Bien que les données issues de ces travaux ne soient pas encore pleinement analysées, nous avons eu la surprise de voir certains juvéniles contrer avec succès des vitesses d’écoulement élevées. Pour compenser leur capacité de nage limitée, ils utiliseraient des zones de repos bien adaptées à leur petite taille : les creux des ondulations des ponceaux de métal, les zones de contre-courant provoquées par la jonction entre deux sections du ponceau ou encore, les abords des parois du tuyau. L’aptitude du poisson à en tirer profit influerait sur son succès de passage.
L’utilisation
Des images comme celles-ci nous permettent d’avoir un regard « au niveau » du poisson, de mieux visualiser, en temps réel, ce qui se passe à l’intérieur du ponceau. Combinées aux techniques de télémétrie, les images ajoutent à la compréhension des phénomènes étudiés.
La vidéo
Ce que vous allez voir ici vous semblera peut-être très anodin, mais observez bien... Remarquez d'abord mon geste, j'y dépose un jeune poisson dans les eaux du ponceau. C'est parti, le nageur doit remonter le courant, et il doit être très motivé. Ouf, réussi!

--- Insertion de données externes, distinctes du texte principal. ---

@[simp] theorem State.setSess_frame (n : Nat) (x : Option Sess) :
    (s.setSess n x).regs = s.regs ∧ (s.setSess n x).sram = s.sram ∧ (s.setSess n x).full = s.full ∧ (s.setSess n x).tile = s.tile ∧
    (s.setSess n x).sync = s.sync ∧ (s.setSess n x).trk = s.trk ∧ (s.setSess n x).mem = s.mem ∧ (s.setSess n x).streams = s.streams ∧
    (s.setSess n x).noc = s.noc ∧ (s.setSess n x).pci = s.pci ∧ (s.setSess n x).kmr = s.kmr ∧ (s.setSess n x).fab = s.fab ∧
    (s.setSess n x).lanes = s.lanes ∧ (s.setSess n x).conf = s.conf ∧ (s.setSess n x).dict = s.dict ∧ (s.setSess n x).pwr = s.pwr ∧
    (s.setSess n x).sec = s.sec ∧ (s.setSess n x).pins = s.pins ∧ (s.setSess n x).rst = s.rst ∧ (s.setSess n x).outbox = s.outbox ∧
    (s.setSess n x).freeCtr = s.freeCtr ∧ (s.setSess n x).pending = s.pending ∧ ∀ f u, (s.setSess n x).rd f u = s.rd f u := by
  and_intros <;> intros <;> rfl

@[simp] theorem State.setSlice_frame (n : Nat) (x : Slice) :
    (s.setSlice n x).regs = s.regs ∧ (s.setSlice n x).sram = s.sram ∧ (s.setSlice n x).full = s.full ∧ (s.setSlice n x).tile = s.tile ∧
    (s.setSlice n x).sync = s.sync ∧ (s.setSlice n x).trk = s.trk ∧ (s.setSlice n x).mem = s.mem ∧ (s.setSlice n x).streams = s.streams ∧
    (s.setSlice n x).noc = s.noc ∧ (s.setSlice n x).ses = s.ses ∧ (s.setSlice n x).pci = s.pci ∧ (s.setSlice n x).kmr = s.kmr ∧
    (s.setSlice n x).lanes = s.lanes ∧ (s.setSlice n x).conf = s.conf ∧ (s.setSlice n x).dict = s.dict ∧ (s.setSlice n x).pwr = s.pwr ∧
    (s.setSlice n x).sec = s.sec ∧ (s.setSlice n x).pins = s.pins ∧ (s.setSlice n x).rst = s.rst ∧ (s.setSlice n x).outbox = s.outbox ∧
    (s.setSlice n x).freeCtr = s.freeCtr ∧ (s.setSlice n x).pending = s.pending ∧ ∀ f u, (s.setSlice n x).rd f u = s.rd f u := by
  and_intros <;> intros <;> rfl

@[simp] theorem State.setStream_frame (g : Nat) (x : Stream) :
    (s.setStream g x).regs = s.regs ∧ (s.setStream g x).sram = s.sram ∧ (s.setStream g x).full = s.full ∧
    (s.setStream g x).tile = s.tile ∧ (s.setStream g x).sync = s.sync ∧ (s.setStream g x).trk = s.trk ∧ (s.setStream g x).mem = s.mem ∧
    (s.setStream g x).noc = s.noc ∧ (s.setStream g x).ses = s.ses ∧ (s.setStream g x).pci = s.pci ∧ (s.setStream g x).kmr = s.kmr ∧
    (s.setStream g x).fab = s.fab ∧ (s.setStream g x).lanes = s.lanes ∧ (s.setStream g x).conf = s.conf ∧
    (s.setStream g x).dict = s.dict ∧ (s.setStream g x).pwr = s.pwr ∧ (s.setStream g x).sec = s.sec ∧ (s.setStream g x).pins = s.pins ∧
    (s.setStream g x).rst = s.rst ∧ (s.setStream g x).outbox = s.outbox ∧ (s.setStream g x).freeCtr = s.freeCtr ∧
    (s.setStream g x).pending = s.pending ∧ ∀ f u, (s.setStream g x).rd f u = s.rd f u := by
  and_intros <;> intros <;> rfl

@[simp] theorem State.setStmSet_frame (g k : Nat) (a : StmSet) :
    (s.setStmSet g k a).regs = s.regs ∧ (s.setStmSet g k a).sram = s.sram ∧ (s.setStmSet g k a).full = s.full ∧
    (s.setStmSet g k a).tile = s.tile ∧ (s.setStmSet g k a).sync = s.sync ∧ (s.setStmSet g k a).trk = s.trk ∧
    (s.setStmSet g k a).mem = s.mem ∧ (s.setStmSet g k a).noc = s.noc ∧ (s.setStmSet g k a).ses = s.ses ∧
    (s.setStmSet g k a).pci = s.pci ∧ (s.setStmSet g k a).kmr = s.kmr ∧ (s.setStmSet g k a).fab = s.fab ∧
    (s.setStmSet g k a).lanes = s.lanes ∧ (s.setStmSet g k a).conf = s.conf ∧ (s.setStmSet g k a).dict = s.dict ∧
    (s.setStmSet g k a).pwr = s.pwr ∧ (s.setStmSet g k a).sec = s.sec ∧ (s.setStmSet g k a).pins = s.pins ∧
    (s.setStmSet g k a).rst = s.rst ∧ (s.setStmSet g k a).outbox = s.outbox ∧ (s.setStmSet g k a).freeCtr = s.freeCtr ∧
    (s.setStmSet g k a).pending = s.pending ∧ ∀ f u, (s.setStmSet g k a).rd f u = s.rd f u := by
  and_intros <;> intros <;> rfl

@[simp] theorem State.owe_frame (event byte7 : Nat) :
    (s.owe event byte7).regs = s.regs ∧ (s.owe event byte7).sram = s.sram ∧ (s.owe event byte7).full = s.full ∧
    (s.owe event byte7).tile = s.tile ∧ (s.owe event byte7).sync = s.sync ∧ (s.owe event byte7).trk = s.trk ∧
    (s.owe event byte7).mem = s.mem ∧ (s.owe event byte7).streams = s.streams ∧ (s.owe event byte7).noc = s.noc ∧
    (s.owe event byte7).ses = s.ses ∧ (s.owe event byte7).pci = s.pci ∧ (s.owe event byte7).kmr = s.kmr ∧
    (s.owe event byte7).fab = s.fab ∧ (s.owe event byte7).lanes = s.lanes ∧ (s.owe event byte7).conf = s.conf ∧
    (s.owe event byte7).pwr = s.pwr ∧ (s.owe event byte7).sec = s.sec ∧ (s.owe event byte7).pins = s.pins ∧
    (s.owe event byte7).rst = s.rst ∧ (s.owe event byte7).outbox = s.outbox ∧ (s.owe event byte7).freeCtr = s.freeCtr ∧
    (s.owe event byte7).pending = s.pending ∧ ∀ f u, (s.owe event byte7).rd f u = s.rd f u := by
  and_intros <;> intros <;> rfl

end Sys2Proof.Machine
end

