/-! ### Arrivals (R177) -/

/-- The fields that an arrival at hurdle `h` may change. -/
def arrivalFields (h : Nat) : List (Fld × Nat) :=
  [(F.HUR_STATE_COUNT, h), (F.HUR_STATE_GEN, h), (F.HUR_ARRIVE_CNT_COUNT, clusterOfHurdle h), (F.HUR_WRAP_ARRIVE, clusterOfHurdle h),
   (F.HUR_COMPLETE_CNT_COUNT, clusterOfHurdle h), (F.HUR_WRAP_COMPLETE, clusterOfHurdle h)]

/-- From `s` to `t`, an arrival of `n` at hurdle `h` has been counted, and the generations that it completes. -/
structure Arrived (s t : State) (h n : Nat) : Prop where
  gen : t.gen h = (s.gen h + (s.rd F.HUR_STATE_COUNT h + n) / s.rd F.HUR_CFG_TARGET h) % 2 ^ 32
  count : t.rd F.HUR_STATE_COUNT h = (s.rd F.HUR_STATE_COUNT h + n) % s.rd F.HUR_CFG_TARGET h
  arrivals : t.rd F.HUR_ARRIVE_CNT_COUNT (clusterOfHurdle h) = (s.rd F.HUR_ARRIVE_CNT_COUNT (clusterOfHurdle h) + n) % 2 ^ 64
  completions : t.rd F.HUR_COMPLETE_CNT_COUNT (clusterOfHurdle h) =
    (s.rd F.HUR_COMPLETE_CNT_COUNT (clusterOfHurdle h) + (s.rd F.HUR_STATE_COUNT h + n) / s.rd F.HUR_CFG_TARGET h) % 2 ^ 64
  fields : SameRegs s t (arrivalFields h)
  rest : t = { s with regs := t.regs }

theorem SameRegs.rd_of_key {s t : State} {l : List (Fld × Nat)} (hregs : SameRegs s t l) (keys : List Nat) (hl : l.map (fun e => e.1.key) = keys)
    {f : Fld} {i : Nat} (hi : i < 131072) (hf : f.key ∉ keys) : t.rd f i = s.rd f i :=
  hregs f i hi fun e he => .inl fun hk => hf (by rw [← hl, ← hk]; exact List.mem_map.2 ⟨e, he, rfl⟩)

/-- The keys of the fields that an arrival may change, and of those that the issue and the end of an instruction may. -/
def arrivalKeys : List Nat := (arrivalFields 0).map fun e => e.1.key
def queueKeys : List Nat := (queueFields 0).map fun e => e.1.key

theorem Unwatched.of_arrival {s t : State} {h : Nat} (hun : Unwatched s h) (hh : h < 65536) (hregs : SameRegs s t (arrivalFields h))
    (hsync : t.sync = s.sync) : Unwatched t h where
  waiters := by rw [hsync]; exact hun.waiters
  slots k hk := (hregs.rd_of_key arrivalKeys rfl (by unfold clusterOfHurdle; omega) (by decide)).trans (hun.slots k hk)

theorem Unwatched.settle {s : State} {h : Nat} (hun : Unwatched s h) (hh : h < 65536) (count : Nat) (hpos : 0 < s.rd F.HUR_CFG_TARGET h)
    (hlt : s.rd F.HUR_CFG_TARGET h < 2 ^ 16) :
    let t := Machine.settle s h count
    t.gen h = (s.gen h + count / s.rd F.HUR_CFG_TARGET h) % 2 ^ 32 ∧ t.rd F.HUR_STATE_COUNT h = count % s.rd F.HUR_CFG_TARGET h ∧
      t.rd F.HUR_COMPLETE_CNT_COUNT (clusterOfHurdle h) =
        (s.rd F.HUR_COMPLETE_CNT_COUNT (clusterOfHurdle h) + count / s.rd F.HUR_CFG_TARGET h) % 2 ^ 64 ∧
      t.rd F.HUR_ARRIVE_CNT_COUNT (clusterOfHurdle h) = s.rd F.HUR_ARRIVE_CNT_COUNT (clusterOfHurdle h) ∧
      SameRegs s t (arrivalFields h) ∧ t = { s with regs := t.regs } := by
  have hi : h < 131072 := by omega
  have hc : clusterOfHurdle h < 131072 := by unfold clusterOfHurdle; omega
  generalize htarget : s.rd F.HUR_CFG_TARGET h = target at hpos hlt ⊢
  set k := count / target with hk
  set u := (s.wr F.HUR_STATE_COUNT h (count - k * target)).wr F.HUR_STATE_GEN h (s.gen h + k) with hu
  set t := u.bump C.HUR_COMPLETE_CNT (clusterOfHurdle h) k with ht
  have hcount : count - k * target = count % target := by rw [hk, Nat.mod_def, Nat.mul_comm]
  have hother : ∀ f : Fld, f.key ∉ [F.HUR_COMPLETE_CNT_COUNT.key, F.HUR_WRAP_COMPLETE.key] → ∀ i, i < 131072 → t.rd f i = u.rd f i := by
    intro f hf i hi
    simp only [List.mem_cons, List.not_mem_nil, or_false, not_or] at hf
    exact State.rd_bump_other u C.HUR_COMPLETE_CNT _ k f i hc hi (.inl hf.1) (.inl hf.2)
  have hregs : SameRegs s t (arrivalFields h) := by
    refine SameRegs.bump' C.HUR_COMPLETE_CNT _ k ?_ hc (by simp [arrivalFields, C.HUR_COMPLETE_CNT]) (by simp [arrivalFields, C.HUR_COMPLETE_CNT])
    exact (SameRegs.wr s F.HUR_STATE_COUNT h _ hi (by simp [arrivalFields])).wr' F.HUR_STATE_GEN h _ hi (by simp [arrivalFields])
  have hsettle : Machine.settle s h count = t := by
    have hquiet := (hun.of_arrival hh hregs (by rw [ht, State.bump_sync]; rfl)).genChanged (s.gen h)
    simp only [Machine.settle, htarget, if_neg (Nat.ne_of_gt hpos)]
    exact hquiet
  rw [hsettle]
  refine ⟨?_, ?_, ?_, ?_, hregs, ?_⟩
  · rw [State.gen, hother _ (by decide) _ hi, hu, State.rd_wr_same]
    rfl
  · rw [hother _ (by decide) _ hi, hu, State.rd_wr_key _ _ (by decide) hi hi, State.rd_wr_same, hcount]
    exact Nat.mod_eq_of_lt ((Nat.mod_lt _ hpos).trans hlt)
  · have hsame := State.rd_bump_same u C.HUR_COMPLETE_CNT (clusterOfHurdle h) k (by decide) hc
    have hold : u.rd F.HUR_COMPLETE_CNT_COUNT (clusterOfHurdle h) = s.rd F.HUR_COMPLETE_CNT_COUNT (clusterOfHurdle h) := by
      rw [hu, State.rd_wr_key _ _ (by decide) hc hi, State.rd_wr_key _ _ (by decide) hc hi]
    exact hsame.trans (by rw [← hold]; rfl)
  · rw [hother _ (by decide) _ hc, hu, State.rd_wr_key _ _ (by decide) hc hi, State.rd_wr_key _ _ (by decide) hc hi]
  · rw [ht, State.bump_rest]
    rfl
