-- ==== Sys2Proof/Certificates/Slice0/Obligations.lean ====
section
/-! DEFINITION. The statements about the part, for the provers: what each command does, what the shared computations give,
and what every command keeps. -/

section

open Sys2Proof Sys2Proof.Machine

/-! ### The queue of commands and the line events -/

/-- One step takes the command at the front of the queue and runs it with the queue's rest; an empty queue leaves the
part as it is (log 3). -/
def Obligations.StepRunsFrontCommand : Prop :=
  (∀ (s : State) (c : Instr) (rest : List Instr), s.pending = c :: rest → step s = exec c { s with pending := rest }) ∧
  ∀ s : State, s.pending = [] → step s = .next s

/-- Every command but an event at a position the part does not have completes, and no command changes the variant or the
queue of commands. An event on a line of a position the part does not have faults (log 17). -/
def Obligations.CommandsCompleteOrFault : Prop :=
  ∀ (s : State) (c : Instr),
    ((∀ p, c.line = some p → p.val < s.variant.positions) →
      ∃ t, exec c s = .next t ∧ t.variant = s.variant ∧ t.pending = s.pending) ∧
    (∀ p, c.line = some p → s.variant.positions ≤ p.val → exec c s = .fault .noSuchPosition)

/-- The state after reset of either part: every position IDLE with an empty chain, no card, latch and ports OFF, units idle,
and the limits that hold from then on. The CX8, the factory store and the low card lines are the model's choice (log 5). -/
def Obligations.ResetIsStarted : Prop :=
  ∀ v : Variant,
    let s := State.resetOf v
    (∀ p, s.pos p = startedPosition factoryPosItems false) ∧
    s.freeRecords = 48 ∧ s.energized = [] ∧ s.latchWait = [] ∧ s.powerList = [] ∧ s.lastSwitchOn = none ∧ s.queue = [] ∧
    s.link.startComplete = false ∧ s.settings.unlocked = false ∧ s.settings.writeEnable = false ∧
    AtRest s ∧ PoolKept s ∧ QueuesBounded s ∧ CountersBounded s ∧ LatchesAgree s ∧ EntryWiped s ∧ SettingsSound s

/-! ### Requests: the frame on the link, and the refusals -/

/-- A request row is its frame: while the receiver hunts, the row does what the frame's bytes do one after another (R157,
R158; log 1). -/
def Obligations.RequestIsItsBytes : Prop :=
  ∀ (s : State) (c : Instr) (f : Frame), c.requestFrame = some f → f.payload.length ≤ 61 → s.link.rx = .hunting →
    exec c s = .next (f.wire.foldl (fun t b => byteArrives b t) s)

Malin, il remonte en longeant la paroi là où les eaux sont moins puissantes.
De telles images sont pour nous précieuses et relativement rares. Elles permettent d'analyser, par un procédé de traitement de l'image, les positions latérales et verticales du poisson dans l'aire d'écoulement (à gauche, à droite, plutôt au fond ou sous la surface). On peut ainsi déterminer plus précisément les vitesses d'écoulement que le poisson doit affronter en traversant le ponceau.
- Elsa Goerig
INRS - Centre Eau Terre Environnement
Elsa Goerig a obtenu un baccalauréat en géographie de l’Université Laval. Elle s’est intéressée à la question de la fragmentation des habitats aquatiques lors d’un stage à l’Institut national de la recherche scientifique (INRS). Puis, elle a poursuivi ses études au Centre Eau, Terre et Environnement de l’INRS, sous la supervision du professeur Normand Bergeron. Les travaux de recherche de son doctorat, effectués en partenariat avec le ministère des Transports et le ministère de la Faune du Québec, visent à approfondir les connaissances sur la capacité de nage de l’omble de fontaine ainsi que sur son aptitude à franchir les ponceaux sous différentes conditions hydrauliques et environnementales. Le résultats permettront de mieux évaluer la perméabilité des infrastructures routières et d’améliorer les normes de conception et d’installation des ponceaux en lien avec le libre passage du poisson. En d’autres mots, de mieux concilier le développement du réseau routier avec la préservation de l’intégrité des écosystèmes aquatiques.